Analysts at HSBC say while Bharti's Rs 345 plan translates to double its current average revenue per user (ARPU), if its higher end users were to move to it, there could be ARPU erosion and margin decline for the company. Moreover, there may not be many takers till RJio's free offer continues. Further, the moves, according to them, highlights that that Bharti is willing to sacrifice revenues and readjust to lower ARPUs in order to retain subscribers.
The Idea management too has been indicating that pricing pressure due to RJio offer and the subsequent decline in data and voice pricing is expected to continue. The key for both the listed telecom incumbents Bharti and Idea is to protect its subscriber base and market share and improve data traffic for better utilisation of their under leveraged infrastructure.
Given the pressure on tariffs and profitability, brokerages are underweight the telecom sector and on Bharti and Idea though the former is a preferred option. Given pricing pressures, analysts at Morgan Stanley believe that operating profit for the two telcos could stagnate over the next four quarters. In fact, they add that if the discount between incumbent operator tariffs and Jio (currently at over 30% with Jio being lower) reduces by half, then at risk will be 20% of net profit for Bharti Airtel while Idea could report losses. Nevertheless, it believes given its spectrum edge, 4G footprint, 25% of operating profit from non-wireless business and a stronger balance sheet, Bharti is a better bet than Idea.

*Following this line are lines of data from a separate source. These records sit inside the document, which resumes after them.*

-- ==== Sys2Proof/Syntax.lean ====
section
/-! DEFINITION. The instruction records (spec/30_encoding.md section 1): register identifiers, the seven operation
classes, and one constructor of `Instr` per row of spec/opcode_table.json. -/

namespace Sys2Proof

/-- A register identifier or the "does-not-apply" sentinel (R15). `noreg` is no register (R46) and no identifier is
special (R22). -/
inductive RegId where
  /-- `NOREG` -/
  | noreg
  /-- register identifier `r` -/
  | reg (r : Nat)
deriving DecidableEq, Repr

/-- The seven operation classes in the source's order (R82). -/
inductive OpClass where
  | icomp | fcomp | load | store | jump | branch | trap
deriving DecidableEq, Repr

/-- The five register fields every record has, whatever its class (R80, R83, R87). -/
structure Operands where
  dst0 : RegId
  dst1 : RegId
  src0 : RegId
  src1 : RegId
  src2 : RegId
deriving DecidableEq, Repr

/-- The immutable fields of an instruction record (R80), one constructor per operation class (R82), operands in the
order of the assembler syntax (R88). The program-order index is the record's position in the trace (R62, R81). -/
inductive Instr where
  /-- integer compute (R101) -/
  | icomp (dst0 dst1 src0 src1 src2 : RegId)
  /-- floating-point compute (R102) -/
  | fcomp (dst0 dst1 src0 src1 src2 : RegId)
  /-- load (R103) -/
  | load (dst0 dst1 src0 src1 src2 : RegId)
  /-- store (R104) -/
  | store (dst0 dst1 src0 src1 src2 : RegId)
  /-- unconditional branch (R105) -/
  | jump (dst0 dst1 src0 src1 src2 : RegId)
  /-- conditional branch (R106) -/
  | branch (dst0 dst1 src0 src1 src2 : RegId)
  /-- trap (R107) -/
  | trap (dst0 dst1 src0 src1 src2 : RegId)
deriving DecidableEq, Repr

/-- `cls(i)` (R16). -/
def Instr.cls : Instr → OpClass
  | .icomp _ _ _ _ _ => .icomp
  | .fcomp _ _ _ _ _ => .fcomp
  | .load _ _ _ _ _ => .load
  | .store _ _ _ _ _ => .store
  | .jump _ _ _ _ _ => .jump
  | .branch _ _ _ _ _ => .branch
  | .trap _ _ _ _ _ => .trap

/-- `src(i, k)` and `dst(i, k)` (R16). -/
def Instr.operands : Instr → Operands
  | .icomp d0 d1 s0 s1 s2 => ⟨d0, d1, s0, s1, s2⟩
  | .fcomp d0 d1 s0 s1 s2 => ⟨d0, d1, s0, s1, s2⟩
  | .load d0 d1 s0 s1 s2 => ⟨d0, d1, s0, s1, s2⟩
  | .store d0 d1 s0 s1 s2 => ⟨d0, d1, s0, s1, s2⟩
  | .jump d0 d1 s0 s1 s2 => ⟨d0, d1, s0, s1, s2⟩
  | .branch d0 d1 s0 s1 s2 => ⟨d0, d1, s0, s1, s2⟩
  | .trap d0 d1 s0 s1 s2 => ⟨d0, d1, s0, s1, s2⟩

/-- The record with a given class and given register fields. -/
def Instr.ofClass : OpClass → Operands → Instr
  | .icomp, o => .icomp o.dst0 o.dst1 o.src0 o.src1 o.src2
  | .fcomp, o => .fcomp o.dst0 o.dst1 o.src0 o.src1 o.src2
  | .load, o => .load o.dst0 o.dst1 o.src0 o.src1 o.src2
  | .store, o => .store o.dst0 o.dst1 o.src0 o.src1 o.src2
  | .jump, o => .jump o.dst0 o.dst1 o.src0 o.src1 o.src2
  | .branch, o => .branch o.dst0 o.dst1 o.src0 o.src1 o.src2
  | .trap, o => .trap o.dst0 o.dst1 o.src0 o.src1 o.src2

end Sys2Proof
end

The worry for the industry, however, is worsening of the pricing situation. Analysts at Credit Suisse believe that recent pricing cuts are not the end of the tariff moves by Indian telcos yet. They add that RJio has sufficient room to cut tariffs further and that tariffs from April 1, 2017, would be different from the one announced on September 1. The brokerage suggests investors trim their positions in Bharti given the uptick earlier in the month.
Given the erosion in pricing, investors should avoid this sector for the time being.